Information given ::

###

-- ==== Sys2Proof/Laws/KeepsWork.lean ====
section
/-!
SUPPORT. What each operation keeps (Laws/Keeps.lean): the ledger, the treadle, the looms and the streams. One lemma an operation, each citing those of the
operations it calls.
-/
namespace Sys2Proof.Machine

theorem State.consume_keeps {s₀ s : State} (t : Item) (r : Read) (hk : Keeps s₀ s) : Keeps s₀ (State.consume s t r) := by
  unfold State.consume
  try dsimp only
  repeat' first
    | with_reducible assumption | with_reducible apply State.markEmpty_keeps | with_reducible apply State.modStream_keeps
    | with_reducible apply Keeps.foldl | with_reducible apply Keeps.foldlFst | with_reducible apply Keeps.ite | intro _ | split

theorem State.consumeExcept_keeps {s₀ s : State} (t : Item) (left : List Read) (r : Read)
    (hk : Keeps s₀ s) : Keeps s₀ (State.consumeExcept s t left r) := by
  unfold State.consumeExcept
  try dsimp only
  repeat' first
    | with_reducible assumption | with_reducible apply State.consume_keeps | with_reducible apply Keeps.ite | simp only [Keeps.update_iff]
    | with_reducible apply Keeps.updateMem | exact Memory.wf_filter _ _ | intro _ | split

theorem State.produceExcept_keeps {s₀ s : State} (left : List Read) (r : Read) (hk : Keeps s₀ s) : Keeps s₀ (State.produceExcept s left r) := by
  unfold State.produceExcept
  try dsimp only
  repeat' first
    | with_reducible assumption | with_reducible apply Keeps.foldl | with_reducible apply Keeps.foldlFst | with_reducible apply Keeps.ite
    | simp only [Keeps.update_iff] | with_reducible apply Keeps.updateMem | exact Memory.wf_filter _ _ | intro _ | split

theorem State.produce_keeps {s₀ s : State} (r : Read) (hk : Keeps s₀ s) : Keeps s₀ (State.produce s r) := by
  unfold State.produce
  try dsimp only
  repeat' first
    | with_reducible assumption | with_reducible apply State.markFull_keeps | with_reducible apply Keeps.foldl
    | with_reducible apply Keeps.foldlFst | with_reducible apply Keeps.ite | intro _ | split

theorem State.carryPoison_keeps {s₀ s : State} (src : ℕ) (dst : ℕ) (n : ℕ) (hk : Keeps s₀ s) : Keeps s₀ (State.carryPoison s src dst n) := by
  unfold State.carryPoison
  try dsimp only
  repeat' first
    | with_reducible assumption | with_reducible apply State.addPoison_keeps | with_reducible apply Keeps.foldl
    | with_reducible apply Keeps.foldlFst | with_reducible apply Keeps.ite | intro _ | split

theorem State.settleTokens_keeps {s₀ s : State} (w : UnitWork) (t : Item) (u : ℕ) (us : List ℕ)
    (hk : Keeps s₀ s) : Keeps s₀ (State.settleTokens s w t u us) := by
  unfold State.settleTokens
  try dsimp only
  repeat' first
    | with_reducible assumption | with_reducible apply State.produceExcept_keeps | with_reducible apply State.consumeExcept_keeps
    | with_reducible apply Keeps.foldl | with_reducible apply Keeps.foldlFst | with_reducible apply Keeps.ite | intro _ | split

theorem State.runUnits_keeps {s₀ a3 : State} (w : UnitWork) (i : ItemId) (a2 : List ℕ) (Hw : ∀ u s, Keeps s₀ s → Keeps s₀ (w.run u s)) (Gw : ∀ u s, Keeps s₀ s → Keeps s₀ (w.hold u s))
    (hk : Keeps s₀ a3) : Keeps s₀ (State.runUnits w i a2 a3) := by
  induction a2 generalizing a3 with
  | nil => exact hk
  | cons m ms ih =>
    unfold State.runUnits
    try dsimp only
    repeat' first
      | with_reducible assumption | with_reducible apply ih | with_reducible apply Hw | with_reducible apply Gw
      | with_reducible apply State.failAt_keeps | with_reducible apply State.settleTokens_keeps | with_reducible apply Keeps.ite
      | (intro _; try dsimp only) | split

theorem State.unitFinished_keeps {s₀ s : State} (i : ItemId) (u : ℕ) (bytes : ℕ) (replay : ℕ)
    (hk : Keeps s₀ s) : Keeps s₀ (State.unitFinished s i u bytes replay) := by
  unfold State.unitFinished
  try dsimp only
  repeat' first
    | with_reducible assumption | with_reducible apply State.modItem_keeps | with_reducible apply Keeps.ite | intro _ | split

theorem State.finishIf_keeps {s₀ s : State} (i : ItemId) (hk : Keeps s₀ s) : Keeps s₀ (State.finishIf s i) := by
  unfold State.finishIf
  try dsimp only
  repeat' first
    | with_reducible assumption | with_reducible apply State.finish_keeps | with_reducible apply Keeps.ite | intro _ | split

theorem State.runAll_keeps {s₀ s : State} (w : UnitWork) (t : Item) (Hw : ∀ u s, Keeps s₀ s → Keeps s₀ (w.run u s)) (Gw : ∀ u s, Keeps s₀ s → Keeps s₀ (w.hold u s))
    (hk : Keeps s₀ s) : Keeps s₀ (State.runAll w t s) := by
  unfold State.runAll
  try dsimp only
  repeat' first
    | with_reducible assumption | with_reducible apply Hw | with_reducible apply Gw | with_reducible apply State.finishIf_keeps
    | with_reducible apply State.runUnits_keeps | with_reducible apply Keeps.ite | (intro _; try dsimp only) | split

theorem State.poisonWord_keeps {s₀ s : State} (w : ℕ) (hk : Keeps s₀ s) : Keeps s₀ (State.poisonWord s w) := by
  unfold State.poisonWord
  try dsimp only
  repeat' first
    | with_reducible assumption | with_reducible apply State.fault_keeps | with_reducible apply State.event_keeps
    | with_reducible apply State.bump_keeps | with_reducible apply State.addPoison_keeps | with_reducible apply Keeps.ite | intro _
    | split

theorem State.correctWord_keeps {s₀ s : State} (w : ℕ) (hk : Keeps s₀ s) : Keeps s₀ (State.correctWord s w) := by
  unfold State.correctWord
  try dsimp only
  repeat' first
    | with_reducible assumption | with_reducible apply State.event_keeps | with_reducible apply State.bump_keeps
    | with_reducible apply Keeps.ite | simp only [Keeps.update_iff] | intro _ | split

theorem State.readEcc_keeps {s₀ s : State} (base : ℕ) (a2 : Ecc) (hk : Keeps s₀ s) : Keeps s₀ (State.readEcc s base a2) := by
  unfold State.readEcc
  try dsimp only
  repeat' first
    | with_reducible assumption | with_reducible apply State.correctWord_keeps | with_reducible apply State.poisonWord_keeps
    | with_reducible apply State.bump_keeps | with_reducible apply Keeps.ite | intro _ | split

theorem State.cacheAccess_keeps {s₀ s : State} (h : ℕ) (hk : Keeps s₀ s) : Keeps s₀ (State.cacheAccess s h) := by
  unfold State.cacheAccess
  try dsimp only
  repeat' first
    | with_reducible assumption | with_reducible apply State.modHall_keeps | with_reducible apply Keeps.ite | intro _ | split

theorem State.touchLine_keeps {s₀ s : State} (h : ℕ) (c : CacheLine) (hk : Keeps s₀ s) : Keeps s₀ (State.touchLine s h c) := by
  unfold State.touchLine
  try dsimp only
  repeat' first
    | with_reducible assumption | with_reducible apply State.bump_keeps | with_reducible apply State.cacheAccess_keeps
    | with_reducible apply State.setCache_keeps | with_reducible apply Keeps.ite | intro _ | split

theorem State.fillLine_keeps {s₀ s : State} (h : ℕ) (o : ℕ) (owner : ℕ) (hint : BitVec 8) (slot : Option ℕ)
    (hk : Keeps s₀ s) : Keeps s₀ (State.fillLine s h o owner hint slot) := by
  unfold State.fillLine
  try dsimp only
  repeat' first
    | with_reducible assumption | with_reducible apply State.bump_keeps | with_reducible apply State.replaceCache_keeps
    | with_reducible apply State.cacheAccess_keeps | with_reducible apply Keeps.ite | intro _ | split

theorem State.issueRows_keeps {s₀ s : State} (h : ℕ) (hk : Keeps s₀ s) : Keeps s₀ (State.issueRows s h) := by
  unfold State.issueRows
  try dsimp only
  repeat' first
    | with_reducible assumption | with_reducible apply State.request_keeps | with_reducible apply State.modLedger_keeps
    | with_reducible apply Keeps.foldl | with_reducible apply Keeps.foldlFst | with_reducible apply Keeps.ite | intro _ | split

theorem State.requestPiece_keeps {s₀ s : State} (t : Item) (p : Piece) (hk : Keeps s₀ s) : Keeps s₀ (State.requestPiece s t p) := by
  unfold State.requestPiece
  try dsimp only
  repeat' first
    | with_reducible assumption | with_reducible apply State.issueRows_keeps | with_reducible apply State.modLedger_keeps
    | with_reducible apply State.request_keeps | with_reducible apply Keeps.foldl | with_reducible apply Keeps.foldlFst
    | with_reducible apply Keeps.ite | intro _ | split

theorem State.freeSlot_keeps {s₀ s : State} (h : ℕ) (id : ℕ) (hk : Keeps s₀ s) : Keeps s₀ (State.freeSlot s h id) := by
  unfold State.freeSlot
  try dsimp only
  repeat' first
    | with_reducible assumption | with_reducible apply State.issueRows_keeps | with_reducible apply State.modLedger_keeps
    | with_reducible apply Keeps.ite | intro _ | split

theorem State.loseDescriptor_keeps {s₀ s : State} (g : ℕ) (idx : ℕ) (hk : Keeps s₀ s) : Keeps s₀ (State.loseDescriptor s g idx) := by
  unfold State.loseDescriptor
  try dsimp only
  repeat' first
    | with_reducible assumption | with_reducible apply State.setRingState_keeps | with_reducible apply State.busySettle_keeps
    | with_reducible apply State.modRing_keeps | with_reducible apply Keeps.ite | intro _ | split

theorem State.failUsers_keeps {s₀ s : State} (from_ : List Requester) (st : Status)
    (hk : Keeps s₀ s) : Keeps s₀ (State.failUsers s from_ st) := by
  unfold State.failUsers
  try dsimp only
  repeat' first
    | with_reducible assumption | with_reducible apply State.failAt_keeps | with_reducible apply State.failItem_keeps
    | with_reducible apply State.loseDescriptor_keeps | with_reducible apply Keeps.foldl | with_reducible apply Keeps.foldlFst
    | with_reducible apply Keeps.ite | intro _ | split

theorem State.cutRequests_keeps {s₀ s : State} (h : ℕ) (hk : Keeps s₀ s) : Keeps s₀ (State.cutRequests s h) := by
  unfold State.cutRequests
  try dsimp only
  repeat' first
    | with_reducible assumption | with_reducible apply State.failUsers_keeps | with_reducible apply State.modLedger_keeps
    | with_reducible apply Keeps.foldl | with_reducible apply Keeps.foldlFst | with_reducible apply Keeps.ite | intro _ | split

theorem State.loseRequest_keeps {s₀ s : State} (h : ℕ) (r : Request) (hk : Keeps s₀ s) : Keeps s₀ (State.loseRequest s h r) := by
  unfold State.loseRequest
  try dsimp only
  repeat' first
    | with_reducible assumption | with_reducible apply State.loseDescriptor_keeps | with_reducible apply State.failItem_keeps
    | with_reducible apply State.freeSlot_keeps | with_reducible apply Keeps.foldl | with_reducible apply Keeps.foldlFst
    | with_reducible apply Keeps.ite | intro _ | split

###

The task :: Print, from the entries above, the line with "(replay : ℕ)", the line with "State.fault_keeps | with_reducible apply State.event_keeps" and all lines between them, exactly and with nothing else.

Reply to the task ::
theorem State.unitFinished_keeps {s₀ s : State} (i : ItemId) (u : ℕ) (bytes : ℕ) (replay : ℕ)
    (hk : Keeps s₀ s) : Keeps s₀ (State.unitFinished s i u bytes replay) := by
  unfold State.unitFinished
  try dsimp only
  repeat' first
    | with_reducible assumption | with_reducible apply State.modItem_keeps | with_reducible apply Keeps.ite | intro _ | split

theorem State.finishIf_keeps {s₀ s : State} (i : ItemId) (hk : Keeps s₀ s) : Keeps s₀ (State.finishIf s i) := by
  unfold State.finishIf
  try dsimp only
  repeat' first
    | with_reducible assumption | with_reducible apply State.finish_keeps | with_reducible apply Keeps.ite | intro _ | split

theorem State.runAll_keeps {s₀ s : State} (w : UnitWork) (t : Item) (Hw : ∀ u s, Keeps s₀ s → Keeps s₀ (w.run u s)) (Gw : ∀ u s, Keeps s₀ s → Keeps s₀ (w.hold u s))
    (hk : Keeps s₀ s) : Keeps s₀ (State.runAll w t s) := by
  unfold State.runAll
  try dsimp only
  repeat' first
    | with_reducible assumption | with_reducible apply Hw | with_reducible apply Gw | with_reducible apply State.finishIf_keeps
    | with_reducible apply State.runUnits_keeps | with_reducible apply Keeps.ite | (intro _; try dsimp only) | split

theorem State.poisonWord_keeps {s₀ s : State} (w : ℕ) (hk : Keeps s₀ s) : Keeps s₀ (State.poisonWord s w) := by
  unfold State.poisonWord
  try dsimp only
  repeat' first
    | with_reducible assumption | with_reducible apply State.fault_keeps | with_reducible apply State.event_keeps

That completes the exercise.